Start of Data for processing

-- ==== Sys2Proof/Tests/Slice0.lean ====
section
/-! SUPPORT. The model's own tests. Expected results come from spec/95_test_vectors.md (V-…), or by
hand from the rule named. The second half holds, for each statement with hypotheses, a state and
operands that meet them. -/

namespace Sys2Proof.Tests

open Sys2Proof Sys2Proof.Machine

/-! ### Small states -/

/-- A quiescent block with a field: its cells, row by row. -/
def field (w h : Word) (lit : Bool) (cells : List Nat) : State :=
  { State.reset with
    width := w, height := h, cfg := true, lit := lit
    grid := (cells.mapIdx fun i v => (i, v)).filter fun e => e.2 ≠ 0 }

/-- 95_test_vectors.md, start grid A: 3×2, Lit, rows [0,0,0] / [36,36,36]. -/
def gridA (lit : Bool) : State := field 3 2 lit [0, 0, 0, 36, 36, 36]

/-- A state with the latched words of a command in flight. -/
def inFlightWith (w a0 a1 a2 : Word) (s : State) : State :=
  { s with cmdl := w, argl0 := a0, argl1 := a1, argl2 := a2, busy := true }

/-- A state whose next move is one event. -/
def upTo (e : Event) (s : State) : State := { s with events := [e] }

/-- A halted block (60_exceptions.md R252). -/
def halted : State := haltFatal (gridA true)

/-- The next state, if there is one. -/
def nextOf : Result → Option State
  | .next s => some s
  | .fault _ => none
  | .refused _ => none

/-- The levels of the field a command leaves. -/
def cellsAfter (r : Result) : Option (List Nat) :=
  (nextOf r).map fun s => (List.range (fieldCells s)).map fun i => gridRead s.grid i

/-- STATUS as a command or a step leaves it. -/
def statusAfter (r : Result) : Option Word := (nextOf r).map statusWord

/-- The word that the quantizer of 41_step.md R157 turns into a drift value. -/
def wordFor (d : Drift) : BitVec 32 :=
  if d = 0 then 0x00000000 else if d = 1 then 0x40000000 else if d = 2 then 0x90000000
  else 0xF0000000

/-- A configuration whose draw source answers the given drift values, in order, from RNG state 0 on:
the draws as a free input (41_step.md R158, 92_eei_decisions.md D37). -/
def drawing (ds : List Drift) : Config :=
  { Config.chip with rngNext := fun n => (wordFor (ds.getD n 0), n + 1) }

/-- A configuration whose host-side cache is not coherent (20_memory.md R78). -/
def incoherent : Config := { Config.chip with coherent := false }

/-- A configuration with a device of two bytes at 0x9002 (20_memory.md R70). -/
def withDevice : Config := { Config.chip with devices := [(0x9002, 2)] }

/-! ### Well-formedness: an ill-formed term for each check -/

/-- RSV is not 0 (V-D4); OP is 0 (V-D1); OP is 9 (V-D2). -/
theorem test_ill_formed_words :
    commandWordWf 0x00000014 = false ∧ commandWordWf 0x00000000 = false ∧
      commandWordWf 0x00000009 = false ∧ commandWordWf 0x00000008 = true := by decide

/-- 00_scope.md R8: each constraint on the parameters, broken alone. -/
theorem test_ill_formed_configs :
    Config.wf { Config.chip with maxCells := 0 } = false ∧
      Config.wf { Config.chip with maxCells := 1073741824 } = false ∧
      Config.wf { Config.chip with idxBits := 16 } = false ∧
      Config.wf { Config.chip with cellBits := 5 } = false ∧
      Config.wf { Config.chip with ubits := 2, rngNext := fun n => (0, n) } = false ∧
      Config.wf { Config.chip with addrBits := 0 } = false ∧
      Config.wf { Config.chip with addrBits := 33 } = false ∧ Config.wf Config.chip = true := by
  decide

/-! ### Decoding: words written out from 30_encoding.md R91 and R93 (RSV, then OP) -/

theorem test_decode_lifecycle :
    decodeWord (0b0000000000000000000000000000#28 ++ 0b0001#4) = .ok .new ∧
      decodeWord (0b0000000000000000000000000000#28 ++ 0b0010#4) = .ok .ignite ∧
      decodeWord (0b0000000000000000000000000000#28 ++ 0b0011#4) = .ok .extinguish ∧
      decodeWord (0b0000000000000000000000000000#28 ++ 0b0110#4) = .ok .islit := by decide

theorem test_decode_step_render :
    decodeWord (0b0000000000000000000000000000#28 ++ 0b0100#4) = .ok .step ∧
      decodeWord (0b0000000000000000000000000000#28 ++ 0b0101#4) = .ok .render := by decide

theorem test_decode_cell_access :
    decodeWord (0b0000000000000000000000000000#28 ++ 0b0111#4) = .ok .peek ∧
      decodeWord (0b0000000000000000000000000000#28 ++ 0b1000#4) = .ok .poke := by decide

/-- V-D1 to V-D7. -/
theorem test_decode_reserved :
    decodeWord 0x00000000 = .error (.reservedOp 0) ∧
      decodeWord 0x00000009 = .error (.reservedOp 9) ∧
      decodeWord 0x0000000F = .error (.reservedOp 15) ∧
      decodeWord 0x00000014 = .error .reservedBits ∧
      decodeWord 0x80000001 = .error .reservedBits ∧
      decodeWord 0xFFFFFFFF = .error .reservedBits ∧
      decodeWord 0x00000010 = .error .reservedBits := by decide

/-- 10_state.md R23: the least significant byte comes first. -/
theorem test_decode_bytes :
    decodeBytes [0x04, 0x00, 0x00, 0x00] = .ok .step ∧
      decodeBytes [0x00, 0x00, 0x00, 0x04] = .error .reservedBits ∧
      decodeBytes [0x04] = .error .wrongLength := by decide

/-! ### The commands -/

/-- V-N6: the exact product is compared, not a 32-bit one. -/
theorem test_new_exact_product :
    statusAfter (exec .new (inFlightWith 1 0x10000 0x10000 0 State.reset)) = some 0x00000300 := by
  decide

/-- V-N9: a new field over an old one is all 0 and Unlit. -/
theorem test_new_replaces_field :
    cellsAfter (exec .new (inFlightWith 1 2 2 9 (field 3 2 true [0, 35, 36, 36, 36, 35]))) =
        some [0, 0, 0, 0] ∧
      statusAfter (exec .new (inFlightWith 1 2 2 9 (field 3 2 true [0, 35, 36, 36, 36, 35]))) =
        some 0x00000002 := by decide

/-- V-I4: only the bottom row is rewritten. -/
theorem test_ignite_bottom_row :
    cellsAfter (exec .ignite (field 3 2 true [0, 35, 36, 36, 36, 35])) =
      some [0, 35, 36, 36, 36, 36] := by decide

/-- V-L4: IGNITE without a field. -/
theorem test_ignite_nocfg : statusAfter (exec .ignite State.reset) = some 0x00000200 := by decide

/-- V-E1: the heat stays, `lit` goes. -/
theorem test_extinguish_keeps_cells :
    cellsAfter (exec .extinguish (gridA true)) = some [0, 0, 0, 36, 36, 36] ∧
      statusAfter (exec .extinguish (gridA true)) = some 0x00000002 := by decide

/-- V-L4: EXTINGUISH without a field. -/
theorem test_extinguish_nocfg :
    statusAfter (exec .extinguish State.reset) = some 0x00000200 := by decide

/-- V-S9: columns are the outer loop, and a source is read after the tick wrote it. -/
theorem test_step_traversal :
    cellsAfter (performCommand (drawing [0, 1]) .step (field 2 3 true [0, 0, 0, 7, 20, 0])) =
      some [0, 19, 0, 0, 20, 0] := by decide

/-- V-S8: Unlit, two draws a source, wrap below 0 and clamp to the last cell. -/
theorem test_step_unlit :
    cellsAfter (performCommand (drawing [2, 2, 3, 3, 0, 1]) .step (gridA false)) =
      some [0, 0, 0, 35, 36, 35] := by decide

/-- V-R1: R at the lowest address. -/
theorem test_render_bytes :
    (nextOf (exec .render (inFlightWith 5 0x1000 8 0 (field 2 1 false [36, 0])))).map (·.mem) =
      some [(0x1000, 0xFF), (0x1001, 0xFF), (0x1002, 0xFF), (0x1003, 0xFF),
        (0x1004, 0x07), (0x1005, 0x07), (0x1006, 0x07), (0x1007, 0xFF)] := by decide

End of Data for processing

*Work task:* Write down all of the listing exactly.

*The completed task:*
-- ==== Sys2Proof/Tests/Slice0.lean ====
section
/-! SUPPORT. The model's own tests. Expected results come from spec/95_test_vectors.md (V-…), or by
hand from the rule named. The second half holds, for each statement with hypotheses, a state and
operands that meet them. -/

namespace Sys2Proof.Tests

open Sys2Proof Sys2Proof.Machine

/-! ### Small states -/

/-- A quiescent block with a field: its cells, row by row. -/
def field (w h : Word) (lit : Bool) (cells : List Nat) : State :=
  { State.reset with
    width := w, height := h, cfg := true, lit := lit
    grid := (cells.mapIdx fun i v => (i, v)).filter fun e => e.2 ≠ 0 }

/-- 95_test_vectors.md, start grid A: 3×2, Lit, rows [0,0,0] / [36,36,36]. -/
def gridA (lit : Bool) : State := field 3 2 lit [0, 0, 0, 36, 36, 36]

/-- A state with the latched words of a command in flight. -/
def inFlightWith (w a0 a1 a2 : Word) (s : State) : State :=
  { s with cmdl := w, argl0 := a0, argl1 := a1, argl2 := a2, busy := true }

/-- A state whose next move is one event. -/
def upTo (e : Event) (s : State) : State := { s with events := [e] }

/-- A halted block (60_exceptions.md R252). -/
def halted : State := haltFatal (gridA true)

/-- The next state, if there is one. -/
def nextOf : Result → Option State
  | .next s => some s
  | .fault _ => none
  | .refused _ => none

/-- The levels of the field a command leaves. -/
def cellsAfter (r : Result) : Option (List Nat) :=
  (nextOf r).map fun s => (List.range (fieldCells s)).map fun i => gridRead s.grid i

/-- STATUS as a command or a step leaves it. -/
def statusAfter (r : Result) : Option Word := (nextOf r).map statusWord

/-- The word that the quantizer of 41_step.md R157 turns into a drift value. -/
def wordFor (d : Drift) : BitVec 32 :=
  if d = 0 then 0x00000000 else if d = 1 then 0x40000000 else if d = 2 then 0x90000000
  else 0xF0000000

/-- A configuration whose draw source answers the given drift values, in order, from RNG state 0 on:
the draws as a free input (41_step.md R158, 92_eei_decisions.md D37). -/
def drawing (ds : List Drift) : Config :=
  { Config.chip with rngNext := fun n => (wordFor (ds.getD n 0), n + 1) }

/-- A configuration whose host-side cache is not coherent (20_memory.md R78). -/
def incoherent : Config := { Config.chip with coherent := false }

/-- A configuration with a device of two bytes at 0x9002 (20_memory.md R70). -/
def withDevice : Config := { Config.chip with devices := [(0x9002, 2)] }

/-! ### Well-formedness: an ill-formed term for each check -/

/-- RSV is not 0 (V-D4); OP is 0 (V-D1); OP is 9 (V-D2). -/
theorem test_ill_formed_words :
    commandWordWf 0x00000014 = false ∧ commandWordWf 0x00000000 = false ∧
      commandWordWf 0x00000009 = false ∧ commandWordWf 0x00000008 = true := by decide

/-- 00_scope.md R8: each constraint on the parameters, broken alone. -/
theorem test_ill_formed_configs :
    Config.wf { Config.chip with maxCells := 0 } = false ∧
      Config.wf { Config.chip with maxCells := 1073741824 } = false ∧
      Config.wf { Config.chip with idxBits := 16 } = false ∧
      Config.wf { Config.chip with cellBits := 5 } = false ∧
      Config.wf { Config.chip with ubits := 2, rngNext := fun n => (0, n) } = false ∧
      Config.wf { Config.chip with addrBits := 0 } = false ∧
      Config.wf { Config.chip with addrBits := 33 } = false ∧ Config.wf Config.chip = true := by
  decide

/-! ### Decoding: words written out from 30_encoding.md R91 and R93 (RSV, then OP) -/

theorem test_decode_lifecycle :
    decodeWord (0b0000000000000000000000000000#28 ++ 0b0001#4) = .ok .new ∧
      decodeWord (0b0000000000000000000000000000#28 ++ 0b0010#4) = .ok .ignite ∧
      decodeWord (0b0000000000000000000000000000#28 ++ 0b0011#4) = .ok .extinguish ∧
      decodeWord (0b0000000000000000000000000000#28 ++ 0b0110#4) = .ok .islit := by decide

theorem test_decode_step_render :
    decodeWord (0b0000000000000000000000000000#28 ++ 0b0100#4) = .ok .step ∧
      decodeWord (0b0000000000000000000000000000#28 ++ 0b0101#4) = .ok .render := by decide

theorem test_decode_cell_access :
    decodeWord (0b0000000000000000000000000000#28 ++ 0b0111#4) = .ok .peek ∧
      decodeWord (0b0000000000000000000000000000#28 ++ 0b1000#4) = .ok .poke := by decide

/-- V-D1 to V-D7. -/
theorem test_decode_reserved :
    decodeWord 0x00000000 = .error (.reservedOp 0) ∧
      decodeWord 0x00000009 = .error (.reservedOp 9) ∧
      decodeWord 0x0000000F = .error (.reservedOp 15) ∧
      decodeWord 0x00000014 = .error .reservedBits ∧
      decodeWord 0x80000001 = .error .reservedBits ∧
      decodeWord 0xFFFFFFFF = .error .reservedBits ∧
      decodeWord 0x00000010 = .error .reservedBits := by decide

/-- 10_state.md R23: the least significant byte comes first. -/
theorem test_decode_bytes :
    decodeBytes [0x04, 0x00, 0x00, 0x00] = .ok .step ∧
      decodeBytes [0x00, 0x00, 0x00, 0x04] = .error .reservedBits ∧
      decodeBytes [0x04] = .error .wrongLength := by decide

/-! ### The commands -/

/-- V-N6: the exact product is compared, not a 32-bit one. -/
theorem test_new_exact_product :
    statusAfter (exec .new (inFlightWith 1 0x10000 0x10000 0 State.reset)) = some 0x00000300 := by
  decide

/-- V-N9: a new field over an old one is all 0 and Unlit. -/
theorem test_new_replaces_field :
    cellsAfter (exec .new (inFlightWith 1 2 2 9 (field 3 2 true [0, 35, 36, 36, 36, 35]))) =
        some [0, 0, 0, 0] ∧
      statusAfter (exec .new (inFlightWith 1 2 2 9 (field 3 2 true [0, 35, 36, 36, 36, 35]))) =
        some 0x00000002 := by decide

/-- V-I4: only the bottom row is rewritten. -/
theorem test_ignite_bottom_row :
    cellsAfter (exec .ignite (field 3 2 true [0, 35, 36, 36, 36, 35])) =
      some [0, 35, 36, 36, 36, 36] := by decide

/-- V-L4: IGNITE without a field. -/
theorem test_ignite_nocfg : statusAfter (exec .ignite State.reset) = some 0x00000200 := by decide

/-- V-E1: the heat stays, `lit` goes. -/
theorem test_extinguish_keeps_cells :
    cellsAfter (exec .extinguish (gridA true)) = some [0, 0, 0, 36, 36, 36] ∧
      statusAfter (exec .extinguish (gridA true)) = some 0x00000002 := by decide

/-- V-L4: EXTINGUISH without a field. -/
theorem test_extinguish_nocfg :
    statusAfter (exec .extinguish State.reset) = some 0x00000200 := by decide

/-- V-S9: columns are the outer loop, and a source is read after the tick wrote it. -/
theorem test_step_traversal :
    cellsAfter (performCommand (drawing [0, 1]) .step (field 2 3 true [0, 0, 0, 7, 20, 0])) =
      some [0, 19, 0, 0, 20, 0] := by decide

/-- V-S8: Unlit, two draws a source, wrap below 0 and clamp to the last cell. -/
theorem test_step_unlit :
    cellsAfter (performCommand (drawing [2, 2, 3, 3, 0, 1]) .step (gridA false)) =
      some [0, 0, 0, 35, 36, 35] := by decide

/-- V-R1: R at the lowest address. -/
theorem test_render_bytes :
    (nextOf (exec .render (inFlightWith 5 0x1000 8 0 (field 2 1 false [36, 0])))).map (·.mem) =
      some [(0x1000, 0xFF), (0x1001, 0xFF), (0x1002, 0xFF), (0x1003, 0xFF),
        (0x1004, 0x07), (0x1005, 0x07), (0x1006, 0x07), (0x1007, 0xFF)] := by decide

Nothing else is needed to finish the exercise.